══ EXTRACTED ENTRIES ══
/-- The end of a report position in ALIGNED (R106, R110, R111, R113 to R117, R119): a wrong marker or check is counted; a
good report sets the attainable rate, checks its sequence, de-bounces the flags and decides the sync condition; too
many wrong markers of the last four lose the stream; 1,000 positions make a second and fifteen seconds a window, which is
decided by the sync condition that the report has left, and discarded where that went to or from OUT. A window that takes
the line from IN to ERRORED raises the ERRORED cause, which is suppressed or puts a TRIGGERED run into the queue, where it
ends the tail run of a full queue CANCELLED; an OPERATOR run that waits for the bus, with no TRIGGERED run queued, returns
to the queue, and the TRIGGERED run waits in its place (R142, R144, R146). What a run so queued does where it becomes
active at once under a hold, which no run of the part reaches, is left out. A loss enters SEARCH at the end of the
marker test, and the rest of the lost position's bits is searched: each marker pattern that lies whole among its last 40 bits
is a candidate, and the search time counts from the first of them. That the bit index is raised to the end of the position,
that the search time counts so, and that no pattern is searched that begins within the marker's own 8 bits, is the model's
choice or its inference (assumption 17). -/
def Obligations.ReportPositionIsUsedAndCounted : Prop :=
  ∀ (l : Line) (w : BitVec 48) (d : Second) (s : State), s.power = .running → ServiceDerived s →
    (supOf s l).suspended = false → (supOf s l).aligned = true → (supOf s l).second = some d →
    let x := supOf s l
    let r := lineOf s l
    let markerGood := w.extractLsb' 40 8 = 0xB2#8
    let checkGood := crc8 (wordBytes w) = w.extractLsb' 0 8
    let good := markerGood ∧ checkGood
    let lastFour := x.lastFour.drop 1 ++ [decide (markerGood)]
    let loses := s.settings.autoRealign = true ∧ (if s.settings.strict = true then 2 else 3) ≤ lastFour.count false
    let tested : Supervision := { x with
      lastFour := lastFour, bitIndex := max x.bitIndex x.positionEnd, positionEnd := x.positionEnd + 48
      lastGood := x.lastGood.map (fun p => (p.1, p.2 + 1))
      markerErrors := (if markerGood then x.markerErrors else min 4294967295 (x.markerErrors + 1)) }
    let debounced (flag : Bool) (f : Debounced) : Debounced :=
      let run := if f.run ≠ 0 ∧ flag = f.runValue then f.run + 1 else 1
      ⟨if s.settings.debounce ≤ run then flag else f.value, flag, run⟩
    let show_ := debounced (w.getLsbD 35) x.showtime
    let gasp := debounced (w.getLsbD 33) x.dyingGasp
    let sync := if ¬ good then r.sync else if show_.value = false ∨ gasp.value = true then .outOfSync
      else if r.sync = .outOfSync then .inSync else r.sync
    let used (t : State) : Prop :=
      let sequence := (w.extractLsb' 36 4).toNat
      (lineOf t l).attainable = some (8 * (w.extractLsb' 8 16).toNat) ∧
      (supOf t l).lastGood = some (sequence, 0) ∧
      (supOf t l).slips = (match x.lastGood with
        | none => x.slips
        | some (q, k) => if (q + k + 1) % 16 = sequence then x.slips else min 4294967295 (x.slips + 1)) ∧
      (supOf t l).showtime = show_ ∧ (supOf t l).dyingGasp = gasp ∧
      (supOf t l).signalLoss = debounced (w.getLsbD 34) x.signalLoss ∧
      (supOf t l).remoteDefect = debounced (w.getLsbD 32) x.remoteDefect
    (loses → ∃ t, exec (.reportPositionEnd l w) s = .next t ∧
      supOf t l = { tested with
        aligned := false, mimicRecord := false, searchFrom := x.positionEnd - 40
        candidates := ((List.range 41).filter fun o => decide (8 ≤ o ∧ w.extractLsb' (40 - o) 8 = 0xB2#8)).map
          fun o => x.positionEnd - 48 + o
        searchTime := min 20 ((tested.bitIndex - (x.positionEnd - 40)) / 48), cutEnd := none
        lastGood := none, second := none, window := ⟨0, 0⟩
        showtime := { x.showtime with run := 0 }, signalLoss := { x.signalLoss with run := 0 }
        dyingGasp := { x.dyingGasp with run := 0 }, remoteDefect := { x.remoteDefect with run := 0 } } ∧
      (lineOf t l).es = min 4294967295 (r.es + 1) ∧ (lineOf t l).ses = min 4294967295 (r.ses + 1) ∧
      (lineOf t l).sync = r.sync) ∧
    (¬ loses → d.positions + 1 < 1000 →
      (¬ markerGood → exec (.reportPositionEnd l w) s = .next (settle { s with
        sup := put s.sup l { tested with second := some { d with positions := d.positions + 1 } } })) ∧
      (markerGood → ¬ checkGood → exec (.reportPositionEnd l w) s = .next (settle { s with
        sup := put s.sup l { tested with
          checkFailures := min 4294967295 (x.checkFailures + 1)
          second := some ⟨d.positions + 1, d.anomalies, true⟩ } })) ∧
      (good → ∃ t, exec (.reportPositionEnd l w) s = .next t ∧ used t ∧
        (supOf t l).second = some ⟨d.positions + 1, d.anomalies + (w.extractLsb' 24 8).toNat, d.marked⟩ ∧
        (lineOf t l).sync = sync)) ∧
    (¬ loses → 1000 ≤ d.positions + 1 →
      let anomalies := d.anomalies + if good then (w.extractLsb' 24 8).toNat else 0
      let ses := s.settings.sesThreshold ≤ anomalies ∨ d.marked = true ∨ (markerGood ∧ ¬ checkGood)
      let window : Window := if sync = r.sync then x.window else ⟨0, 0⟩
      let severe := window.ses + if ses then 1 else 0
      let ends := 15 ≤ window.seconds + 1
      let decided := if ¬ ends then sync else match sync with
        | .inSync => if s.settings.windowThreshold ≤ severe then .errored else .inSync
        | .errored => if severe = 0 then .inSync else .errored
        | .outOfSync => .outOfSync
      let raised := ends ∧ sync = .inSync ∧ decided = .errored
      let holds (q : Run) := q.origin = .triggered ∧ q.line = l
      let suppressed := s.settings.triggerDelay = 0 ∨ r.equipped = false ∨ look s.seq.holdoffs l ≠ none ∨
        s.seq.latch = true ∨ r.hazard = true ∨ (∃ q ∈ s.seq.queue, holds q) ∨
        (∃ a, s.seq.active = some a ∧ holds a.run)
      let engaged := s.seq.closing ≠ none ∨ ∃ a, s.seq.active = some a ∧ a.phase ≠ .waitingBus
      (¬ raised ∨ suppressed ∨ s.claims.own ≠ .holding ∨ engaged →
        ∃ t, exec (.reportPositionEnd l w) s = .next t ∧ (good → used t) ∧
          (supOf t l).second = some ⟨0, 0, false⟩ ∧
          (supOf t l).window = (if ends then ⟨0, 0⟩ else ⟨window.seconds + 1, severe⟩) ∧
          (supOf t l).markerErrors = tested.markerErrors ∧
          (supOf t l).checkFailures = (if markerGood ∧ ¬ checkGood then min 4294967295 (x.checkFailures + 1)
            else x.checkFailures) ∧
          (lineOf t l).ses = (if ses then min 4294967295 (r.ses + 1) else r.ses) ∧
          (lineOf t l).es = (if ses ∨ 1 ≤ anomalies then min 4294967295 (r.es + 1) else r.es) ∧
          (lineOf t l).sync = decided ∧
          (¬ raised ∨ suppressed → t.seq = s.seq) ∧
          (raised → ¬ suppressed → (chainFrom s.seq.steps s.settings.triggerSlot).good = true →
            let placed : Run :=
              ⟨assignedId s.seq, l, s.settings.triggerSlot, .triggered, .new, none, true, some .errored, 0, 0⟩
            (engaged → s.seq.queue.length < 16 → (∀ a, s.seq.active = some a → a.phase ≠ .waitingBus) →
              t.seq = { s.seq with
                counter := assignedId s.seq
                queue := s.seq.queue.takeWhile isTriggered ++ placed :: s.seq.queue.dropWhile isTriggered }) ∧
            (∀ body q, engaged → s.seq.queue = body ++ [q] → 16 ≤ s.seq.queue.length →
              (∀ a, s.seq.active = some a → a.phase ≠ .waitingBus) →
              t.seq = { s.seq with
                counter := assignedId s.seq
                queue := body.takeWhile isTriggered ++ placed :: body.dropWhile isTriggered
                holdoffs := if q.origin = .triggered then
                  put s.seq.holdoffs q.line (some (s.time + 60000 * s.settings.holdoff)) else s.seq.holdoffs } ∧
              look t.meas.lastRuns q.line = some ⟨q.id, q.origin, .cancelled, s.time⟩) ∧
            (∀ a, s.claims.own ≠ .holding → s.seq.closing = none → s.seq.active = some a → a.phase = .waitingBus →
              a.run.origin = .operator → s.seq.queue.length < 15 → (∀ q ∈ s.seq.queue.head?, q.origin = .operator) →
              t.seq = { s.seq with
                counter := assignedId s.seq, queue := a.run :: s.seq.queue
                active := some ⟨placed, s.settings.triggerSlot, .waitingBus, none, false, false, .passed⟩ } ∧
              (s.claims.own = .queued ∨ s.claims.own = .turn ∨ s.claims.own = .taking →
                t.claims.inForce = some ⟨.triggered,
                  holdEstimate s.seq.steps (chainFrom s.seq.steps s.settings.triggerSlot)⟩)))))
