-- ==== Sys2Proof/Laws/Frames.lean ====
section
/-! SUPPORT. What the shared operations leave alone: reports and their offers, responses, references given up, the
scheduler's looks, turns and searches, a recomputation of the share, the asking of a notice, and the search of a report
position's bits. -/

namespace Sys2Proof.Machine

theorem Undisturbed.refl (s : State) : Undisturbed s s :=
  ⟨rfl, rfl, rfl, ⟨rfl, rfl, rfl⟩, rfl, rfl, rfl, rfl, rfl, rfl, rfl, rfl, rfl, fun _ => rfl, rfl, rfl, rfl, rfl, rfl, rfl, rfl⟩

theorem Undisturbed.trans {s t u : State} (h : Undisturbed s t) (k : Undisturbed t u) : Undisturbed s u where
  pending := k.pending.trans h.pending
  power := k.power.trans h.power
  start := k.start.trans h.start
  clocks := ⟨k.clocks.1.trans h.clocks.1, k.clocks.2.1.trans h.clocks.2.1, k.clocks.2.2.trans h.clocks.2.2⟩
  loader := k.loader.trans h.loader
  notices := k.notices.trans h.notices
  share := k.share.trans h.share
  dist := k.dist.trans h.dist
  sup := k.sup.trans h.sup
  claims := k.claims.trans h.claims
  seq := k.seq.trans h.seq
  meas := k.meas.trans h.meas
  wait := k.wait.trans h.wait
  lines := fun l => (k.lines l).trans (h.lines l)
  down := k.down.trans h.down
  lineRx := k.lineRx.trans h.lineRx
  uplinkRx := k.uplinkRx.trans h.uplinkRx
  floodDrop := k.floodDrop.trans h.floodDrop
  counters := k.counters.trans h.counters
  stationCounter := k.stationCounter.trans h.stationCounter
  stationDepth := k.stationDepth.trans h.stationDepth

/-- A change of the store alone that leaves the downstream queues, the receptions and the flood-drop tally alone. -/
theorem undisturbed_setStore {f : Store → Store} {s : State} (h1 : (f s.store).down = s.store.down)
    (h2 : (f s.store).lineRx = s.store.lineRx) (h3 : (f s.store).uplinkRx = s.store.uplinkRx)
    (h4 : (f s.store).floodDrop = s.store.floodDrop) : Undisturbed s (setStore f s) :=
  ⟨rfl, rfl, rfl, ⟨rfl, rfl, rfl⟩, rfl, rfl, rfl, rfl, rfl, rfl, rfl, rfl, rfl, fun _ => rfl, h1, h2, h3, h4, rfl, rfl, rfl⟩

theorem undisturbed_setMgmt {f : Management → Management} {s : State} (h : (f s.mgmt).wait = s.mgmt.wait) :
    Undisturbed s (setMgmt f s) :=
  ⟨rfl, rfl, rfl, ⟨rfl, rfl, rfl⟩, rfl, rfl, rfl, rfl, rfl, rfl, rfl, rfl, h, fun _ => rfl, rfl, rfl, rfl, rfl, rfl, rfl, rfl⟩

theorem undisturbed_setSched (f : Scheduler → Scheduler) (s : State)
    (h : ∀ sc, (f sc).counters = sc.counters ∧ (f sc).stationCounter = sc.stationCounter ∧
      (f sc).stationDepth = sc.stationDepth) : Undisturbed s (setSched f s) :=
  ⟨rfl, rfl, rfl, ⟨rfl, rfl, rfl⟩, rfl, rfl, rfl, rfl, rfl, rfl, rfl, rfl, rfl, fun _ => rfl, rfl, rfl, rfl, rfl,
    (h _).1, (h _).2.1, (h _).2.2⟩

/-! ### The store -/

theorem dropHolder_frame (cells : List CellNo) (st : Store) :
    (dropHolder cells st).down = st.down ∧ (dropHolder cells st).lineRx = st.lineRx ∧
    (dropHolder cells st).uplinkRx = st.uplinkRx ∧ (dropHolder cells st).floodDrop = st.floodDrop ∧
    (dropHolder cells st).up = st.up ∧ (dropHolder cells st).um = st.um ∧
    (dropHolder cells st).memory = st.memory ∧ (dropHolder cells st).lowMark = st.lowMark := by
  induction cells generalizing st with
  | nil => exact ⟨rfl, rfl, rfl, rfl, rfl, rfl, rfl, rfl⟩
  | cons c cs ih => exact ih (dropCell st c)

theorem dropEntries_frame (es : List Entry) (st : Store) :
    (dropEntries es st).down = st.down ∧ (dropEntries es st).lineRx = st.lineRx ∧
    (dropEntries es st).uplinkRx = st.uplinkRx ∧ (dropEntries es st).floodDrop = st.floodDrop ∧
    (dropEntries es st).up = st.up ∧ (dropEntries es st).um = st.um ∧
    (dropEntries es st).memory = st.memory ∧ (dropEntries es st).lowMark = st.lowMark := by
  induction es generalizing st with
  | nil => exact ⟨rfl, rfl, rfl, rfl, rfl, rfl, rfl, rfl⟩
  | cons e es ih =>
    have h := ih (dropHolder e.cells st)
    have k := dropHolder_frame e.cells st
    simp only [dropEntries, List.foldl_cons] at h ⊢
    exact ⟨h.1.trans k.1, h.2.1.trans k.2.1, h.2.2.1.trans k.2.2.1, h.2.2.2.1.trans k.2.2.2.1,
      h.2.2.2.2.1.trans k.2.2.2.2.1, h.2.2.2.2.2.1.trans k.2.2.2.2.2.1, h.2.2.2.2.2.2.1.trans k.2.2.2.2.2.2.1,
      h.2.2.2.2.2.2.2.trans k.2.2.2.2.2.2.2⟩

/-! ### Reports, references and responses -/

theorem offerUpTo_frame (n : Nat) (s : State) :
    Undisturbed s (offerUpTo n s) ∧ (offerUpTo n s).lines = s.lines ∧ (offerUpTo n s).sched = s.sched ∧
    (offerUpTo n s).store.up = s.store.up := by
  induction n generalizing s with
  | zero => exact ⟨.refl s, rfl, rfl, rfl⟩
  | succ n ih =>
    unfold offerUpTo
    split
    · exact ⟨.refl s, rfl, rfl, rfl⟩
    · next r rest _ =>
      split
      · obtain ⟨h1, h2, h3, h4⟩ := ih (sendReport r rest s)
        refine ⟨.trans ?_ h1, h2, h3, h4⟩
        exact .trans (undisturbed_setStore (f := enterUm s.time (reportFrame s.mgmt.missed r) false) rfl rfl rfl rfl)
          (undisturbed_setMgmt rfl)
      · exact ⟨.refl s, rfl, rfl, rfl⟩

/-- An offer touches cells, UM, the report queue and its flag alone (R167). -/
theorem offer_frame (s : State) :
    Undisturbed s (offer s) ∧ (offer s).lines = s.lines ∧ (offer s).sched = s.sched ∧
    (offer s).store.up = s.store.up := offerUpTo_frame _ s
═══
#### YOUR ASSIGNMENT
Exactly and exclusively, repeat the lines from the line that contains "(undisturbed_setMgmt rfl)" through the end of the records, both ends included.

#### RESULT FOR THIS EXERCISE
          (undisturbed_setMgmt rfl)
      · exact ⟨.refl s, rfl, rfl, rfl⟩

/-- An offer touches cells, UM, the report queue and its flag alone (R167). -/
theorem offer_frame (s : State) :
    Undisturbed s (offer s) ∧ (offer s).lines = s.lines ∧ (offer s).sched = s.sched ∧
    (offer s).store.up = s.store.up := offerUpTo_frame _ s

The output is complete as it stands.